-- ==== Sys2Proof/Machine/Locks.lean ====
section
/-! DEFINITION. Line locks, major 0x2C (R238–R248), and the units that act once on a checked global address. -/

namespace Sys2Proof.Machine

/-! ## Units that act on one global address (R240, R250) -/

/-- The access that the check of R240 makes: alignment, and whether write permission is needed. -/
def JobKind.lineCheck : JobKind → Nat × Bool
  | .waitcmp q _ _ _ => (condBytes q, false)
  | _ => (128, true)

/-- The place of the address, or the first failure. -/
def State.linePlace (s : State) (align : Nat) (w : Bool) (ea : Word64) : State × Except Cause Nat :=
  match s.reach s.warp.agent 0 ea.toNat 1 align true w with
  | (s', .fails c) => (s', .error c)
  | (s', .at_ loc kind _) => if kind = 2 ∨ kind = 3 then (s', .error .atomtype) else (s', .ok loc)

/-- A logged request for a lock occupies one of the four slots as well. -/
def LogEntry.asksLock (e : LogEntry) : Bool :=
  match e.job.kind with
  | .llock _ _ | .ltry _ => true
  | _ => false

def Warp.hasSlot (w : Warp) (va : Nat) : Option Nat → Bool
  | some line => w.locks.any (·.line == line)
  | none => w.locks.any (·.va == va)

/-- The checks of R241. The line is not known while the page is not mapped. -/
def Warp.slotFault (w : Warp) (k : JobKind) (va : Nat) (line : Option Nat) : Option Cause :=
  match k with
  | .llock _ _ | .ltry _ =>
    let asked := w.log.filter LogEntry.asksLock
    faultUnless (!(decide (4 ≤ w.locks.length + asked.length) || w.hasSlot va line
      || asked.any fun e => (e.job.ea[(0 : Fin 32)]).toNat == va)) .lockerr
  | .lunlock | .lyield _ _ =>
    match line with
    | some l => faultUnless (w.locks.any fun x => x.held && x.line == l) .lockerr
    | none => none
  | _ => none

/-- A job whose lanes all name one address. -/
def lineJobAt (k : JobKind) (ea : Word64) : Job :=
  { kind := k, space := 0, base := 0, ea := Vector.replicate 32 ea, bits := Vector.replicate 32 0
    data := Vector.replicate 32 0, stack := false }

/-- How the unit ends at its place. -/
inductive LineAnswer where
  | done (v : Word64)
  | later
  | fails (c : Cause)
deriving DecidableEq, Repr

/-- What the unit does at its place for a pending instruction. -/
abbrev LineEffect := State → Nat → Nat → State × LineAnswer

/-- A unit that acts on one global address issues: `blocks` says that its fragment waits for the answer. -/
def State.lineUnit (s : State) (k : JobKind) (op : MemOp) (ea : Word64) (dests : List Reg) (blocks release : Bool)
    (go : LineEffect) : State :=
  let w := s.warp
  let unit : MemUnit := { op := op, hints := w.frag.hints }
  if w.logHolds [ea.toNat / 4096] || s.acquiring || (release && !s.releaseReady) then s.hold
  else match s.linePlace k.lineCheck.1 k.lineCheck.2 ea with
    | (s', .error .pagefault) =>
      match w.slotFault k ea.toNat none with
      | some c => s'.trap c
      | none =>
        ((s'.onWarp fun w => w.addPend .lanes dests [] 0 blocks).logLanes (lineJobAt k ea)
          ((lanesOf w.active).map fun l => (l.val, .pagefault, ea)) unit w.nextPend).advance
    | (s', .error c) => s'.trap c
    | (s', .ok loc) =>
      match w.slotFault k ea.toNat (some (lineOf loc)) with
      | some c => s'.trap c
      | none =>
        match go (s'.onWarp fun w => w.addPend .lanes dests [] 0 blocks) loc w.nextPend with
        | (s'', .done v) => (s''.answer w.uid w.nextPend v).advance
        | (s'', .later) => s''.advance
        | (_, .fails c) => s'.trap c

/-- What a pending instruction waits for changes. -/
def State.setPendKind (s : State) (uid k : Nat) (kind : PendKind) : State :=
  s.mapWarp uid fun w => { w with pend := w.pend.map fun p => if p.id == k then { p with kind := kind } else p }

/-! ## At the slice (R244) -/

/-- When a timeout that starts now runs out; 0 is none. -/
def State.deadlineOf (s : State) (timeout : Nat) : Option Nat :=
  if timeout = 0 then none else some (s.clock.toNat + timeout)

/-- LLOCK and LTRY take a slot and arrive at the line's slice. -/
def lockGo (va timeout : Nat) (try_ : Bool) : LineEffect := fun s loc k =>
  let line := lineOf loc
  let s := (s.setPendKind s.warp.uid k (if try_ then .ltry line else .lock line)).onWarp fun w =>
    { w with locks := w.locks ++ [{ va := va, line := line, held := false, saved := none, left := none }] }
  (s.lockArrive { line := line, va := va, warp := s.warp.uid, pend := k, try_ := try_,
                  deadline := s.deadlineOf timeout }, .later)

/-- LUNLOCK: the slot is free, and the lock passes on. -/
def unlockGo : LineEffect := fun s loc _ =>
  let line := lineOf loc
  ((s.onWarp fun w => { w with locks := w.locks.filter (·.line != line) }).passLock line 0 false, .done 0)

/-- LYIELD: without a queue the holder keeps the lock; else it joins the tail. -/
def yieldGo (timeout : Nat) : LineEffect := fun s loc k =>
  let line := lineOf loc
  let s := s.expireLine line
  match s.lockOf line with
  | none => (s, .done 0)
  | some l =>
    if l.queue.isEmpty then (s, .done 0)
    else
      let me : Waiter := { warp := s.warp.uid, pend := k, deadline := s.deadlineOf timeout }
      let s := (s.setPendKind s.warp.uid k (.lock line)).onWarp fun w =>
        { w with locks := w.locks.map fun x => if x.line == line then { x with held := false } else x }
      ((s.setLock { l with queue := l.queue ++ [me] }).passLock line 0 false, .later)

/-- The state of a lock as LSTAT returns it (R248). -/
def State.lockState (s : State) (line : Nat) : Word64 :=
  match s.lockOf line with
  | none => 0
  | some l =>
    let who := l.holder.bind s.findWarp
    let id := match who with
      | some h => if h.ctx = s.warp.ctx then h.warpid % 2 ^ 15 else 0
      | none => 0
    BitVec.ofNat 64 (id * 2 ^ 32 + min l.queue.length 255 * 2 ^ 8 + l.mark.toNat * 4
      + (l.holder == some s.warp.uid).toNat * 2 + l.holder.isSome.toNat)

def statGo : LineEffect := fun s loc _ =>
  let s := s.expireLine (lineOf loc)
  (s, .done (s.lockState (lineOf loc)))

/-! ## The instructions (R239) -/

/-- The timeout in a register: none for register 0. -/
def Warp.timeout (w : Warp) (b : Fin 64) : Nat := (w.readS b).toNat % 2 ^ 32

def execLlock (a b d : Fin 64) (s : State) : Host.Outcome State Fault Refusal :=
  s.issue { dests := [.s d], srcs := [(.s a, false), (.s b, false)] } fun s =>
    let ea := s.warp.readS a
    let t := s.warp.timeout b
    s.lineUnit (.llock t d) (.llock a b d) ea [.s d] true false (lockGo ea.toNat t false)

def execLtry (a d : Fin 64) (s : State) : Host.Outcome State Fault Refusal :=
  s.issue { dests := [.s d], srcs := [(.s a, false)] } fun s =>
    let ea := s.warp.readS a
    s.lineUnit (.ltry d) (.ltry a d) ea [.s d] true false (lockGo ea.toNat 0 true)

def execLunlock (a : Fin 64) (s : State) : Host.Outcome State Fault Refusal :=
  s.issue { srcs := [(.s a, false)] } fun s =>
    s.lineUnit .lunlock (.lunlock a) (s.warp.readS a) [] false true unlockGo

def execLstat (a d : Fin 64) (s : State) : Host.Outcome State Fault Refusal :=
  s.issue { dests := [.s d], srcs := [(.s a, false)] } fun s =>
    s.lineUnit (.lstat d) (.lstat a d) (s.warp.readS a) [.s d] false false statGo

def execLyield (a b d : Fin 64) (s : State) : Host.Outcome State Fault Refusal :=
  s.issue { dests := [.s d], srcs := [(.s a, false), (.s b, false)] } fun s =>
    let t := s.warp.timeout b
    s.lineUnit (.lyield t d) (.lyield a b d) (s.warp.readS a) [.s d] true true (yieldGo t)

/-! ## Pre-emption (R246) -/

/-- The requests of a warp that wait at a slice: line, address, pending instruction, deadline. -/
def State.lockRequests (s : State) (uid : Nat) : List (Nat × Nat × Option Nat) :=
  (s.locks.flatMap fun l => (l.queue.filter (·.warp == uid)).map fun w => (l.line, w.pend, w.deadline))
  ++ (s.lockWaits.filter fun q => q.warp == uid && !q.try_).map fun q => (q.line, q.pend, q.deadline)

/-- A pre-empted warp's requests leave their queues and are saved in its slots with what remains of their timeouts; those
whose timers have run out have got TIMEOUT before. -/
def State.suspendLocks (s : State) (uid : Nat) : State :=
  let s := ((s.lockRequests uid).map (·.1)).foldl State.expireLine s.expireWaits
  let rs := s.lockRequests uid
  let s : State := { s with
    locks := s.locks.map fun l => { l with queue := l.queue.filter (·.warp != uid) }
    lockWaits := s.lockWaits.filter fun q => !(q.warp == uid && !q.try_)
    cycles := s.cycles.filter fun c => c.all (·.1 != uid) }
  let save := fun x : LockSlot =>
    match rs.find? (·.1 == x.line) with
    | some (_, p, d) => { x with saved := some p, left := d.map (· - s.clock.toNat) }
    | none => x
  s.mapWarp uid fun w => { w with locks := w.locks.map save }

/-- The saved requests of a resumed warp arrive as new ones. -/
def State.resumeLocks (s : State) (w : Warp) : State :=
  (w.locks.filter (·.saved.isSome)).foldl (fun s x =>
    (s.mapWarp w.uid fun w => { w with locks := w.locks.map fun y =>
      if y.line == x.line then { y with saved := none, left := none } else y }).lockArrive
      { line := x.line, va := x.va, warp := w.uid, pend := x.saved.getD 0, try_ := false,
        deadline := x.left.map (s.clock.toNat + ·) }) s

end Sys2Proof.Machine
end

┄┄┄┄┄┄┄┄┄┄┄┄┄┄┄┄┄┄┄┄

TRY IT. A single number is the expected reply: the number of lines in the listing that contain the string "slice".

RESULT. 3